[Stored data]
^^^^
/-- The packet is one that a source may send: of its cargo's class, with one destination or, in class BK and for cores, a set; only
transom messages have an end at an attachment of the wafer block or of the service controller, and the wafer block reaches itself
without the networks (R312, R317, R325). -/
def State.packetLawful (s : State) (p : MeshPacket) : Bool :=
  s.classLawful p && p.flits != 0 &&
    (p.members.isEmpty || (p.sent == 2 && !p.transom && p.dst.port == 0)) &&
    (p.transom || (p.src.port < 33 && p.dst.port < 33)) && !(p.src.port == 33 && p.dst.port == 33)

/-! ## Entering (R314, R320, R321, R325, R328, R460) -/

def State.packetTargets (s : State) (p : MeshPacket) : List Nat :=
  if p.members.isEmpty then [s.toStop (s.fromStop p.src) p.dst] else p.members.map (·.val)

/-- Context on whose behalf the packet is sent. -/
def State.cargoCtx (s : State) : Cargo → Option Nat
  | .stream core ep | .credit core ep => some (s.get (Fld.strCfgContext (epKey core.val ep.val)))
  | .staging c | .migration c | .louvre c => some c.val
  | .request core slot => (s.task? core.val slot.val).map (·.ctx)
  | .done | .druter | .message _ => none

/-- The partition of the packet's stamp: a core's is its slot's, an edge agent's that of the context on whose behalf it acts (R328); a
transom message of MGMT origin has none (R330). -/
def State.stampOf (s : State) (p : MeshPacket) : Option Nat :=
  match p.msg with
  | some m => if m.managed p.mgmt then none else some p.part.val
  | none =>
    match p.src with
    | .core d => s.partAt d.val
    | _ => some (((s.cargoCtx p.cargo).map s.partOf).getD p.part.val)

/-- The packet is refused at its source (R321, R325). -/
def State.meshRefuses (s : State) (p : MeshPacket) : Bool :=
  (s.packetTargets p).any fun d =>
    dirUnreachable ≤ (s.route s.netCopy (s.fromStop p.src) d).1 || s.stopOut d || (p.dst.port == 0 && s.fenced d) ||
      (!p.members.isEmpty && (s.partAt d).isNone) || (!p.members.isEmpty && s.partAt d != s.stampOf p)

/-- The path from a stop leaves the positions of a partition. -/
def State.pathLeaves (s : State) (p : Nat) (dst : Nat) : Nat → Nat → Bool
  | 0, d => s.partAt d != some p
  | fuel + 1, d =>
    s.partAt d != some p ||
      (d != dst &&
        let dir := (s.route s.netCopy d dst).1
        dir == 0 || dirUnreachable ≤ dir ||
          match neighbour d (dir - 1) with
          | some n => s.pathLeaves p dst fuel n
          | none => true)

/-- Class in which the packet travels: an EX packet of an edge agent that leaves its partition's rectangle is CT unless XEX is 1
(R460). -/
def State.meshClass (s : State) (p : MeshPacket) : Nat :=
  match s.stampOf p with
  | some k =>
    if p.sent == 0 && !p.transom && (edgePort p.src.port || edgePort p.dst.port) && !s.flag (Fld.shtCfgXex k) &&
        (s.packetTargets p).any (fun d => s.pathLeaves k d hopsMax (s.fromStop p.src)) then 1 else p.sent
  | none => p.sent

/-- Sequence numbers for each destination, in order. -/
def State.meshSeqs (s : State) (keys : List (Nat × Nat)) : State × List (Nat × Nat) :=
  keys.foldl (fun (a : State × List (Nat × Nat)) dk =>
    let n := SMap.getD a.1.mesh.tx dk.2 0
    ({ a.1 with mesh.tx := SMap.put a.1.mesh.tx dk.2 (n + 1) }, a.2 ++ [(dk.1, n)])) (s, [])

/-- Plane of flit `i` of `total` for a destination with these PLANES; `alt` is the plane that one-flit packets take next (R314,
R335). -/
def flitPlane (planes total i alt : Nat) : Nat :=
  match planes with
  | 1 => 0
  | 2 => 1
  | _ => if total == 1 then alt else i % 2

/-! ## EX shapers (R334) -/

/-- The shaper at a mesh clock: one token more every `period` clocks, up to `cap`. -/
def Shaper.fill (x : Shaper) (cap period clock : Nat) : Shaper := ⟨min cap (x.tokens + (clock / period - x.clock / period)), clock⟩

/-- A source port's EX shaper: up to 4 tokens, one every 64 mesh clocks. -/
def State.srcShaper (s : State) (port : Nat) : Shaper := (SMap.getD s.mesh.shapers port ⟨4, 0⟩).fill 4 64 s.mesh.clock

def Flit.srcKey (f : Flit) : Nat := portKey f.src f.srcPort

/-- An EX message of the port waits for a token. -/
def State.portHeld (s : State) (port : Nat) : Bool := s.mesh.flits.any fun g => !g.admitted && g.srcKey == port

/-- Take a token of a source port, if it has one. -/
def State.takeToken (s : State) (port : Nat) : Option State :=
  let x := s.srcShaper port
  if x.tokens == 0 then none
  else some { s with mesh.shapers := SMap.put s.mesh.shapers port { x with tokens := x.tokens - 1 } }

/-- A message enters at a port: an EX message of the mesh takes a token, or waits and is counted. -/
def State.letIn (s : State) (port : Nat) (ex : Bool) : State × Bool :=
  if !ex then (s, true)
  else match (if s.portHeld port then none else s.takeToken port) with
    | some s => (s, true)
    | none => (s.bump Fld.netExSrcHeldCount, false)

/-- The port's first message that waits is admitted once there is a token. -/
def State.meshAdmit (s : State) (i : Nat) (f : Flit) : State :=
  let same (g : Flit) : Bool := f.sameFlow g && g.members == f.members
  let first := (s.mesh.flits.take i).all fun g => g.admitted || g.srcKey != f.srcKey || same g
  match (if first then s.takeToken f.srcKey else none) with
  | none => s
  | some s => { s with mesh.flits := s.mesh.flits.map fun (g : Flit) => if same g then { g with admitted := true } else g }

/-- One flit of a packet that enters: those of its members whose copies take one plane (R314). -/
def meshFlit (p : MeshPacket) (src cls copy : Nat) (stamp : Option Nat) (admitted : Bool) (i plane : Nat)
    (members : List (Nat × Nat)) : Flit :=
  { src := src
    srcPort := p.src.port
    dstPort := p.dst.port
    members := members
    multi := !p.members.isEmpty
    cls := cls
    part := stamp
    mgmt := (p.msg.map (·.managed p.mgmt)).getD false
    idx := i
    total := p.flits
    plane := plane
    vc1 := false
    transit := false
    copy := copy
    hops := 0
    fails := 0
    at_ := src
    input := 16 + 3 * p.src.port + plane
    movedY := false
    admitted := admitted
    linkHeld := false
    data := (p.data.drop (p.unit * i)).take p.unit
    poison := (p.poison.map (·.val)).filter (· / 8 == i) |>.map (· % 8)
    cargo := p.cargo }

/-- The plane that a port's packets of one flit take next (R314). -/
def State.nextPlane (s : State) (port : Nat) : Nat :=
  match SMap.get? s.mesh.single port with
  | some k => 1 - k
  | none => Config.pick s.draws % 2

/-- The flits of a packet join their port's, in order; each member has its sequence number. -/
def State.meshQueue (s : State) (p : MeshPacket) (cls : Nat) (stamp : Option Nat) (admitted : Bool) (ms : List (Nat × Nat)) : State :=
  let src := s.fromStop p.src
  let port := portKey src p.src.port
  let planeOf (i d : Nat) : Nat := if p.transom then 2 else flitPlane (s.route s.netCopy src d).2 p.flits i (s.nextPlane port)
  let flits := (List.range p.flits).flatMap fun i => (List.range 3).filterMap fun k =>
    let l := ms.filter fun m => planeOf i m.1 == k
    if l.isEmpty then none else some (meshFlit p src cls s.netCopy stamp admitted i k l)
  let single := if p.flits == 1 && !p.transom then SMap.put s.mesh.single port (planeOf 0 ((ms.map (·.1)).headD 0)) else s.mesh.single
  { s with draws := s.draws + 1, mesh.single := single, mesh.flits := s.mesh.flits ++ flits }

/-- A packet enters at its source stop: it is refused there, or its flits wait at the port in order. -/
def State.meshEnter (s : State) (p : MeshPacket) : State :=
  let src := s.fromStop p.src
  let targets := s.packetTargets p
  if !s.packetLawful p || s.stopOut src then s
  else if s.meshRefuses p then
    ((s.raiseMod (srcPane (paneOf src)) 0x0501 2
        (netWord src (targets.headD 0) (!p.members.isEmpty) p.sent p.transom) 0).bump Fld.netUnreachCount).cargoLost p.cargo
  else
    let cls := s.meshClass p
    let a := s.letIn (portKey src p.src.port) (cls == 0 && !p.transom)
    let q := a.1.meshSeqs (targets.map fun d => (d, meshKey src p.src.port d p.dst.port cls p.transom))
    q.1.meshQueue p cls (s.stampOf p) a.2 q.2

/-! ## Links (R315, R322) -/

def State.clearUp (s : State) (d dir net : Nat) : State :=
  let f := match net with | 0 => Fld.netLinkUpA d | 1 => Fld.netLinkUpB d | _ => Fld.netLinkUpT d
  s.put f (setBit (s.get f) dir false)

/-- Network on which a flit crosses: the other plane's link carries a fenced plane's flits (R315). -/
def State.crossNet (s : State) (f : Flit) (dir : Nat) : Nat :=
  if f.transom then 2 else if s.linkUp f.at_ dir f.plane then f.plane else 1 - f.plane

/-- A bad CRC: the receiving stop counts, the sender replays, and a link with 16 replays in 1 ms or 4 failures of one flit is
fenced (R315); stream groups that a lost link cuts off are discarded (R322). The flit stays where it is. -/
def State.meshReplay (s : State) (f : Flit) (next dir : Nat) : State × Flit :=
  let net := s.crossNet f dir
  let s := s.bump (Fld.netLinkErrRetry next)
  let k := 16 * f.at_ + 4 * net + dir
  let log := (SMap.getD s.mesh.replays k []).filter (fun t => s.tick < t + ticksPerMs) ++ [s.tick]
  if 16 ≤ log.length || 4 ≤ f.fails + 1 then
    let s := { s with mesh.replays := SMap.del s.mesh.replays k }
    let s := (s.clearUp f.at_ dir net).bump Fld.netLinkFencesCount
    let s := s.raiseMod (srcPane (paneOf f.at_)) 0x0502 4 (f.at_ + dir * 2 ^ 8 + net * 2 ^ 10) (s.get (Fld.netLinkErrRetry next))
    (s.loseGroups s.cores.groups.length, { f with fails := 0 })
  else ({ s with mesh.replays := SMap.put s.mesh.replays k log }, { f with fails := f.fails + 1 })
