def execEvcQueueEnable (req : Requester) (q : QueueId) (v : BitVec 32) (s : State) : Host.Outcome State Fault Refusal :=
  let w := setBit v.toNat 31 true
  .next (s.write req (Reg.evcQCtrl q.val) w fun s => s.evqCtrlWrite req q.val w)

/-- A write of HEAD: one that would increase the count is ignored (R491). -/
def State.evqHeadWrite (s : State) (req : Requester) (q v : Nat) : State :=
  if s.evqCount q < (s.get (Fld.evcQTailIndex q) + 0x10000 - v % 0x10000) % 0x10000 then s.misuse req
  else
    let x := s.evq q
    let n := (v + 0x10000 - s.get (Fld.evcQHeadIndex q)) % 0x10000
    let s := s.setEvq q { x with ring := x.ring.drop n }
    ((s.put (Fld.evcQHeadIndex q) v).evcPump q).evcFlow

def execEvcHeadWrite (req : Requester) (q : QueueId) (v : BitVec 32) (s : State) : Host.Outcome State Fault Refusal :=
  .next (s.write req (Reg.evcQHead q.val) v.toNat fun s => s.evqHeadWrite req q.val v.toNat)

/-- DONE (R497). -/
def State.evqDone (s : State) (q : Nat) : State :=
  let was := s.flag (Fld.evcQStatSignalled q)
  let s := (s.put (Fld.evcQStatSignalled q) 0).resample q
  if !was then s.evcFlow
  else
    let s := s.setEvq q { s.evq q with count := 0, timer := none, due := decide (0 < s.evqCount q), ack := none }
    (s.evcJudge q).evcFlow

def execEvcDone (req : Requester) (q : QueueId) (s : State) : Host.Outcome State Fault Refusal :=
  .next (s.write req (Reg.evcQDone q.val) 1 fun s => s.evqDone q.val)

/-- TARGET_TIMEOUT: SIGNALLED has stayed 1 for ACK_US (R497). -/
def State.targetTimeout (s : State) (q : Nat) : State :=
  if (s.evq q).ack == some 0 && s.flag (Fld.evcQStatSignalled q) && !s.gdis then
    let s := s.evcRaise srcEvc 4 2 (q + s.get (Fld.evcQTgtLast q) * 2 ^ 8) (s.get (Fld.evcQTailIndex q))
    ((s.bump (Fld.evcQRedeliverCount q)).evcSignal q).evcFlow
  else s

def execTargetTimeout (q : QueueId) (s : State) : Host.Outcome State Fault Refusal := .next (s.clocked (s.targetTimeout q.val))

/-- ALARM: a line is sampled at a level in so many consecutive transom clocks. A level that differs from the taken one is taken after
FILTER of them; one that goes back before is a glitch (R500, R501). -/
def State.alarm (s : State) (a : Nat) (raw : Bool) (clocks : Nat) : State :=
  if clocks == 0 then s else
  let active := raw != s.flag (Fld.evcAlmCfgPol a)
  let run := SMap.getD s.evc.alarms a 0
  let s := s.put (Fld.evcAlmStatRaw a) raw.toNat
  if active == s.flag (Fld.evcAlmStatTaken a) then
    if run == 0 then s else { s with evc.alarms := SMap.del s.evc.alarms a }.bump (Fld.evcAlmGlitchCount a)
  else if run + clocks < max 1 (s.get (Fld.evcAlmCfgFilter a)) then
    { s with evc.alarms := SMap.put s.evc.alarms a (run + clocks) }
  else
    let s := { s with evc.alarms := SMap.del s.evc.alarms a }.put (Fld.evcAlmStatTaken a) active.toNat
    if !s.flag (Fld.evcAlmCfgEn a) then s
    else if s.flag (Fld.evcAlmCfgMode a) then (s.levelRaise (srcAlarm a)).evcFlow
    else (s.evcRaise (srcAlarm a) 3 (min (s.get (Fld.evcAlmCfgSev a)) 4) (a + active.toNat * 2 ^ 8)
      (s.get (Fld.evcAlmGlitchCount a))).evcFlow

def execAlarm (line : Fin 8) (raw : Bool) (clocks : Fin 65536) (s : State) : Host.Outcome State Fault Refusal :=
  .next (s.clocked (s.alarm line.val raw clocks.val))

/-- EVC_CNT_CLEAR: every counter of blocks 4 and 6 (R503). -/
def State.evcCntClear (s : State) : State :=
  s.clearAll ([Fld.evcMaskedCount, Fld.evcDroppedCount] ++
    allQueues.flatMap fun q => [Fld.evcQDropCount q, Fld.evcQRedeliverCount q, Fld.evcAlmGlitchCount q])

def execEvcCntClear (req : Requester) (s : State) : Host.Outcome State Fault Refusal :=
  .next (s.write req Reg.evcCntCtrl 1 fun s => s.evcCntClear)

end Sys2Proof.Machine
end

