/-! ## The task of a member -/

/-- The slot and task that wait in the instance. -/
def State.collTask (s : State) (i : Coll) : Option (Nat × Nat × Task) :=
  (s.cores.tasks.find? fun p => p.2.ctx == i.ctx && p.2.leaf == i.leaf && p.2.num == i.task && p.2.wait == some .coll).map
    fun p => (p.1 / 16, p.1 % 16, p.2)

/-- The instruction as its meaning sees it. -/
def Coll.cx (i : Coll) (core slot : Nat) (t : Task) : Cx := ⟨core, slot, i.ctx, i.word.toNat, i.extWord.toNat, t⟩

/-- Completion word (R440). -/
def collWord (status reason own total : Nat) : Nat :=
  status + reason * 2 ^ 8 + own % 2 ^ 24 * 2 ^ 16 + min total (2 ^ 24 - 1) * 2 ^ 40

def State.putS63 (s : State) (core slot v : Nat) : State :=
  s.modTask core slot fun t => t.setReg 63 (BitVec.ofNat 64 v) false

/-- The instruction retires: PROGRESS 0, s63, the PC moves on (R173, R440, R444). -/
def State.collRetire (s : State) (core slot word w63 : Nat) : State :=
  let s := (s.putProgress core slot (field word 42 5) 0).putS63 core slot w63
  let s := (s.modTask core slot fun t => { t with
    state := if t.state == .waiting then .ready else t.state
    wait := none }).advance core slot word
  s.noteRetire core slot

/-- The wait of a member's task so far is counted (R439). -/
def State.collWaited (s : State) (core slot : Nat) : State :=
  match s.task? core slot with
  | none => s
  | some t =>
    if t.state != .waiting then s else
    (s.wrap64 (Reg.colWaitTicks t.ctx) (s.tick - t.waitStart)).modTask core slot fun t => { t with waitStart := s.tick }

def State.setColl (s : State) (i : Coll) : State :=
  { s with coll.insts := s.coll.insts.map fun k => if k.job == i.job && k.num == i.num && k.endedAs.isNone then i else k }

/-- An instance ends ABORTED; its task retires, or will when it is restored (R441, R444, R445). -/
def State.collAbort (s : State) (i : Coll) (reason node : Nat) : State :=
  match s.collTask i with
  | some (core, slot, _) =>
    ((s.collWaited core slot).collEnd i reason node).collRetire core slot i.word.toNat (collWord 2 reason i.dropped 0)
  | none =>
    let s := s.collEnd i reason node
    { s with coll.insts := s.coll.insts ++ [{ i with endedAs := some reason, tiles := [], launched := false }] }

/-! ## Markers and step data (R432, R437) -/

def collBlock (num step dim opnd : Nat) : List Byte := leBytes 4 num ++ leBytes 2 step ++ leBytes 2 dim ++ leBytes 8 opnd

def Coll.readyData (i : Coll) : List Byte :=
  leBytes 8 i.elems ++ leBytes 4 i.cap ++ leBytes 2 i.pieceTiles ++ leBytes 1 i.stepLog2 ++ leBytes 1 i.sparse.toNat ++
    leBytes 2 i.extent.1 ++ leBytes 2 i.extent.2.1 ++ leBytes 2 i.extent.2.2 ++ List.replicate 10 0#8

/-- A marker to every neighbour. -/
def State.collMark (s : State) (i : Coll) (kind opnd : Nat) (data : List Byte) : State :=
  { s with coll.out := s.coll.out ++ i.nbrs.map fun (n : Nat × Nat) =>
      (n.2, ⟨none, ptColl, 1, i.job, collBlock i.num kind 3 opnd, data⟩) }

/-- Messages of one direction's step data, of up to 64 KiB each. -/
def Coll.dataMsgs (i : Coll) (dir : Nat) (data : List Byte) : List (Nat × Msg) :=
  match SMap.get? i.nbrs dir with
  | none => []
  | some node => (List.range (ceilDiv data.length 65536)).map fun m =>
      (node, ⟨some (true, 0), ptColl, 2, i.job, collBlock i.num i.step (dir / 2) (65536 * m), (data.drop (65536 * m)).take 65536⟩)

def pieceData (vs : List Word32) (flags : Nat) : List Byte := vs.flatMap (fun v => leBytes 4 v.toNat) ++ leBytes 8 (flags % 64)

/-- The lists that a member holds, as a block (R434). -/
def Coll.block (i : Coll) : List Byte := i.lists.flatMap (·.2)

/-- What the member sends in the step that it launches, by direction (R429, R434). -/
def State.collSends (s : State) (i : Coll) : List (Nat × List Byte) :=
  match i.where_ with
  | none => []
  | some (k, j, _) =>
    if i.sparse then
      let up := if j == 0 then i.block else i.below
      let down := if j == 0 then i.block else i.above
      (if i.at_ k + 1 < i.ext k && j ≤ i.at_ k then [(2 * k, up)] else []) ++
        (if 0 < i.at_ k && j + i.at_ k < i.ext k then [(2 * k + 1, down)] else [])
    else
      (match i.sendUp k j with
        | none => []
        | some q => [(2 * k,
            if i.at_ k == 0 then pieceData ((s.readW i q).map (·.1)) (SMap.getD i.flags q 0)
            else pieceData i.up i.upFlags)]) ++
      (match i.sendDown k j with
        | none => []
        | some q => [(2 * k + 1, pieceData ((s.readW i q).map (·.1)) (SMap.getD i.flags q 0))])

/-- First poisoned sector among the bytes of an operand. -/
def Opnd.badSector (o : Opnd) (s : State) (core c : Nat) : Option Nat :=
  (o.grid.flatMap fun p => (List.range 64).map fun n => o.tileAddr p.1 p.2 + 64 * n).find? fun a => s.tpoison core c a 64

/-- The poisoned sector that the step would send (R444). -/
def State.collPoison (s : State) (i : Coll) (x : Cx) : Option Nat :=
  match i.where_ with
  | none => none
  | some (k, j, _) =>
    if i.sparse then
      if i.bad.isEmpty then none else (x.opnd x.ta).badSector s x.core x.c
    else
      let up := match i.sendUp k j with
        | some q => if i.at_ k == 0 || i.upPoison then s.badW i q else none
        | none => none
      match up with
      | some a => some a
      | none => (i.sendDown k j).bind (s.badW i)

/-! ## Destination (R430, R431, R435) -/

/-- Byte runs with the sectors of their poisoned elements: contiguous elements join. -/
def joinRuns : List (Nat × List Byte × Bool) → List (Nat × List Byte × List Nat)
  | [] => []
  | (a, bs, p) :: rest =>
    let own := if p then [a / 64] else []
    match joinRuns rest with
    | (a', bs', ps) :: more => if a + bs.length == a' then (a, bs ++ bs', own ++ ps) :: more else (a, bs, own) :: (a', bs', ps) :: more
    | [] => [(a, bs, own)]

/-- Convert FP32 values to the destination from flat index `e0`, write them and raise the flags. -/
def State.putSum (s : State) (x : Cx) (e0 : Nat) (vs : List (Word32 × Bool)) (flags : Nat) : State :=
  let o := x.opnd x.td
  let rs := vs.zipIdx.map fun p =>
    let e := e0 + p.2
    let r := convert .fp32 o.f (rounding s x x.rnd e) x.sat p.1.1.toNat (f32Val p.1.1)
    let (row, col) := o.coord e
    let a := o.tileAddr (row / o.tr) (col / o.tc) + (row % o.tr) * o.rowBytes + (col % o.tc) * (o.f.bits / 8)
    ((a, leBytes (o.f.bits / 8) r.1, p.1.2), r.2)
  let s := (joinRuns (rs.map (·.1))).foldl (fun s q => s.twrite x.c q.1 q.2.1 q.2.2.contains) s
  x.putFlags s (rs.foldl (fun f r => f ||| r.2) (BitVec.ofNat 16 flags))

/-! ## Dense: the additions of a step (R429) -/

/-- A received piece: its values and its trailer. -/
def pieceOf (data : List Byte) : List Word32 × Nat :=
  let n := (data.length - 8) / 4
  ((unpackCodes 32 n data).map (BitVec.ofNat 32), leAt data (data.length - 8) 1 % 64)

/-- A partial from below: p + w[q], element by element. -/
def State.collFold (s : State) (i : Coll) (q : Nat) (data : List Byte) : List (Word32 × Bool) × Nat :=
  let (p, fl) := pieceOf data
  let rs := (p.zip (s.readW i q)).map fun v => (f32Add v.1 v.2.1, v.2.2)
  (rs.map fun r => (r.1.1, r.2),
    fl ||| SMap.getD i.flags q 0 ||| (rs.foldl (fun f r => f ||| r.1.2) Flags.none).toNat)

/-- A final piece takes the place of w[q], and in the last pass goes to the destination. -/
def State.collFinal (s : State) (i : Coll) (x : Cx) (last : Bool) (q : Nat) (vs : List (Word32 × Bool)) (fl : Nat) :
    State × Coll :=
  let s := s.writeW i q vs
  let s := if last then s.putSum x (q * i.pieceLen) vs fl else s
  (s, { i with flags := SMap.putD i.flags q fl 0 })

/-- Data that has arrived for the launched step from a direction. -/
def Coll.data (i : Coll) (dir : Nat) : List Byte :=
  match i.got.find? fun g => g.1 == i.step && g.2.1 == dir with
  | some g => g.2.2
  | none => []

def State.denseStep (s : State) (i : Coll) (x : Cx) (k j : Nat) (last : Bool) : State × Coll :=
  let (s, i) := match i.recvUp k j with
    | none => (s, i)
    | some q =>
      let (vs, fl) := s.collFold i q (i.data (2 * k + 1))
      if i.at_ k + 1 == i.ext k then s.collFinal i x last q vs fl
      else (s, { i with up := vs.map fun (v : Word32 × Bool) => v.1, upFlags := fl, upPoison := vs.any fun (v : Word32 × Bool) => v.2 })
  match i.recvDown k j with
  | none => (s, i)
  | some q =>
    let (vs, fl) := pieceOf (i.data (2 * k))
    s.collFinal i x last q (vs.map fun v => (v, false)) fl

/-! ## Sparse: lists and the sum (R433 to R435) -/

def Coll.listBytes (i : Coll) : Nat := 16 + 8 * i.cap
def Coll.memberIndex (i : Coll) (c : Nat × Nat × Nat) : Nat := c.1 + i.extent.1 * (c.2.1 + i.extent.2.1 * c.2.2)

/-- Insert an entry in ascending index; equal indices fold in order (R433). The flags of these additions go to no task: R435 names those
of the folds of R45 alone (DESIGN CHOICE, log entry 29). -/
def putEntry : List (Int × Word32 × Bool) → Int × Word32 × Bool → List (Int × Word32 × Bool)
  | [], e => [e]
  | h :: t, e =>
    if e.1 < h.1 then e :: h :: t
    else if e.1 == h.1 then (h.1, (f32Add h.2.1 e.2.1).1, h.2.2 || e.2.2) :: t
    else h :: putEntry t e

/-- Steps 1 to 4 of R433: the kept entries and the dropped count. -/
def reduceEntries (elems cap : Nat) (es : List (Int × Word32 × Bool)) : List (Int × Word32 × Bool) × Nat :=
  let es := es.filter fun e => e.1 != -1
  let inside := es.filter fun e => 0 ≤ e.1 && e.1 < (elems : Int)
  let all := inside.foldl putEntry []
  (all.take cap, es.length - inside.length + (all.length - cap))

/-- The list as it is sent: header, entries, padding. -/
def Coll.listOf (i : Coll) (es : List (Int × Word32 × Bool)) (dropped : Nat) : List Byte :=
  leBytes 2 i.coord.1 ++ leBytes 2 i.coord.2.1 ++ leBytes 2 i.coord.2.2 ++ leBytes 2 0 ++ leBytes 4 dropped ++ leBytes 4 0 ++
    (es.flatMap fun e => leBytes 4 (ofSigned 32 e.1) ++ leBytes 4 e.2.1.toNat) ++
    (List.replicate (i.cap - es.length) (leBytes 4 0xFFFFFFFF ++ leBytes 4 0)).flatten

/-- Lists of a block that has arrived join those held. -/
def Coll.addBlock (i : Coll) (data : List Byte) : Coll :=
  (List.range (data.length / i.listBytes)).foldl (fun i n =>
    let l := (data.drop (n * i.listBytes)).take i.listBytes
    { i with lists := SMap.put i.lists (i.memberIndex (leAt l 0 2, leAt l 2 2, leAt l 4 2)) l }) i

/-- Entries of a list. -/
def Coll.entries (i : Coll) (l : List Byte) : List (Nat × Word32) :=
  ((List.range i.cap).map fun n => (leAt l (16 + 8 * n) 4, BitVec.ofNat 32 (leAt l (20 + 8 * n) 4))).filter fun e =>
    e.1 != 0xFFFFFFFF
^^^^
- _Problem details_
Reproduce the lines of the entries above from the one with "R444, R445). -/" to the one with "(R432, R437) -/", both included, exactly and without any other line.

- _Output_
/-- An instance ends ABORTED; its task retires, or will when it is restored (R441, R444, R445). -/
def State.collAbort (s : State) (i : Coll) (reason node : Nat) : State :=
  match s.collTask i with
  | some (core, slot, _) =>
    ((s.collWaited core slot).collEnd i reason node).collRetire core slot i.word.toNat (collWord 2 reason i.dropped 0)
  | none =>
    let s := s.collEnd i reason node
    { s with coll.insts := s.coll.insts ++ [{ i with endedAs := some reason, tiles := [], launched := false }] }

/-! ## Markers and step data (R432, R437) -/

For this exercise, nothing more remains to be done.